The Mexican Peso (MXN) meets resistance in its upwards climb on Tuesday – and pulls back – possibly due to growing concerns about the fragmentation of international trade that could especially hit export-based emerging-market economies like Mexico.
Against the US Dollar (USD) more specifically, MXN weakens after US data showed heightened US inflation expectations, which are likely to keep interest rates in the US elevated for some time, increasing capital inflows to the Dollar.
USD/MXN is exchanging hands at 16.80, EUR/MXN at 18.12 and GBP/MXN at 21.10, at the time of publication.
The Mexican Peso lost ground on Monday after the International Monetary Fund (IMF) warned global economic growth might lose momentum due to a fragmentation of international trade along geopolitical lines.
In a speech at Stanford Institute for Economic Policy Research, IMF First Deputy Managing Director Gita Gopinath, said: “Countries are reevaluating their trading partners based on economic and national security concerns,” adding that if the trend continued, “we could see a broad retreat from global rules of engagement and, with it, a significant reversal of the gains from economic integration.”
The news comes after the US plans to impose further protectionist policies by quadrupling tariffs on Chinese electric vehicles and BRICS countries continued to erode the hegemony of the US Dollar.
At the start of May, India and Nigeria, for example, agreed to settle all their trade using their domestic currencies rather than the US Dollar. This follows similar agreements between other nations, especially China, Russia and Iran, designed to circumvent Western sanctions.
The US Dollar gained in most pairs, including versus the Mexican Peso, after data from the Reserve Bank of New York showed a rise in inflation expectations which reinforced the inflationary outlook presented in Friday’s Michigan sentiment survey.
The NY Survey of Consumer Expectations showed consumer inflation expectations for one year ahead increased to 3.3% in April, from 3.0% in March – and the three previous months. It was the highest level since November and stands well above the Federal Reserve’s 2.0% target.
The data further reduces the chance of the Fed moving to cut interest rates in the near future, which is positive for the USD since an expectation of higher interest rates increases foreign capital inflows.
USD/MXN – the value of one US Dollar in Mexican Pesos – has pulled back after decisively breaking below the bottom of a short-term range last week.
The breakout of the range was a decisive technical development that suggests a protracted move lower.

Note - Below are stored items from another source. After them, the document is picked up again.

-- ==== Sys2Proof/Syntax.lean ====
section
/-! DEFINITION. The seven commands of PHLSB, one constructor per row of the opcode table (R86, R210).
No command has an operand: every operand is a register or a memory (R88). -/

namespace Sys2Proof

/-- The command set (R86); R210: there is no other command. -/
inductive Instr where
  /-- `SLOT`, 0x01: report the slot of index `IDX` (R115). -/
  | slot
  /-- `WRLEN`, 0x02: write `LEN` into the header of `G` (R134). -/
  | wrlen
  /-- `RDLEN`, 0x03: read the header of `G` into `LEN` (R135). -/
  | rdlen
  /-- `WRMSG`, 0x04: write the message into the body of `G` (R154). -/
  | wrmsg
  /-- `RDMSG`, 0x05: read `LEN` bytes of the body of `G` into `MSG` (R155). -/
  | rdmsg
  /-- `ENCODE`, 0x06: a copy of `G` that carries the message, in `OUT` (R170). -/
  | encode
  /-- `DECODE`, 0x07: recover the message that `G` carries (R171). -/
  | decode
deriving DecidableEq, Repr

end Sys2Proof
end

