-- ==== Sys2Proof/WellFormed.lean ====
section
/-! DEFINITION. What is well formed: every command (it has no field that could be wrong, R88, R89), and
the command bytes that encode one (R85, R87). -/

namespace Sys2Proof

/-- A command has no operand field, so each of the seven is well formed (R88). -/
def Instr.wellFormed : Instr → Bool
  | .slot => true
  | .wrlen => true
  | .rdlen => true
  | .wrmsg => true
  | .rdmsg => true
  | .encode => true
  | .decode => true

/-- Bits 7:4 of a command byte, `ZERO`, must be 0b0000 (R85). -/
def zeroFieldOk (b : Byte) : Bool := b.extractLsb 7 4 == 0#4

/-- `OP` 0 encodes no command: byte 0x00 is reserved (R87). -/
def opNotZero (b : Byte) : Bool := b.extractLsb 3 0 != 0#4

/-- `OP` 8 to 15 encode no command: bytes 0x08 to 0x0F are reserved (R87). -/
def opAtMostSeven (b : Byte) : Bool := (b.extractLsb 3 0).toNat ≤ 7

/-- The byte encodes a command: none of the three reserved ranges of R87 holds it. -/
def isCommandByte (b : Byte) : Bool := zeroFieldOk b && opNotZero b && opAtMostSeven b

end Sys2Proof
end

However, after falling to a new low of 16.72 on Friday, USD/MXN reversed and started recovering.
The recovery is not yet strong enough to negate the bearish implications of the breakdown from the range. The short-term trend is still probably bearish, which, given the old adage that the “trend is your friend”, suggests the odds continue favoring more downside.
The pair is still probably likely to resume its downtrend and hit the conservative target for the breakout at 16.54. This is the 0.681 Fibonacci ratio of the height of the range extrapolated lower. Further bearishness after that could reach 16.34, the full height of the range extrapolated lower.
A break below 16.72 would confirm a continuation south.
Given the medium and long-term trends are bearish, the odds further favor more downside for the pair in line with those trends.
In the world of financial jargon the two widely used terms “risk-on” and “risk off'' refer to the level of risk that investors are willing to stomach during the period referenced. In a “risk-on” market, investors are optimistic about the future and more willing to buy risky assets. In a “risk-off” market investors start to ‘play it safe’ because they are worried about the future, and therefore buy less risky assets that are more certain of bringing a return, even if it is relatively modest.
Typically, during periods of “risk-on”, stock markets will rise, most commodities – except Gold – will also gain in value, since they benefit from a positive growth outlook. The currencies of nations that are heavy commodity exporters strengthen because of increased demand, and Cryptocurrencies rise. In a “risk-off” market, Bonds go up – especially major government Bonds – Gold shines, and safe-haven currencies such as the Japanese Yen, Swiss Franc and US Dollar all benefit.
The Australian Dollar (AUD), the Canadian Dollar (CAD), the New Zealand Dollar (NZD) and minor FX like the Ruble (RUB) and the South African Rand (ZAR), all tend to rise in markets that are “risk-on”. This is because the economies of these currencies are heavily reliant on commodity exports for growth, and commodities tend to rise in price during risk-on periods. This is because investors foresee greater demand for raw materials in the future due to heightened economic activity.
The major currencies that tend to rise during periods of “risk-off” are the US Dollar (USD), the Japanese Yen (JPY) and the Swiss Franc (CHF). The US Dollar, because it is the world’s reserve currency, and because in times of crisis investors buy US government debt, which is seen as safe because the largest economy in the world is unlikely to default. The Yen, from increased demand for Japanese government bonds, because a high proportion are held by domestic investors who are unlikely to dump them – even in a crisis. The Swiss Franc, because strict Swiss banking laws offer investors enhanced capital protection.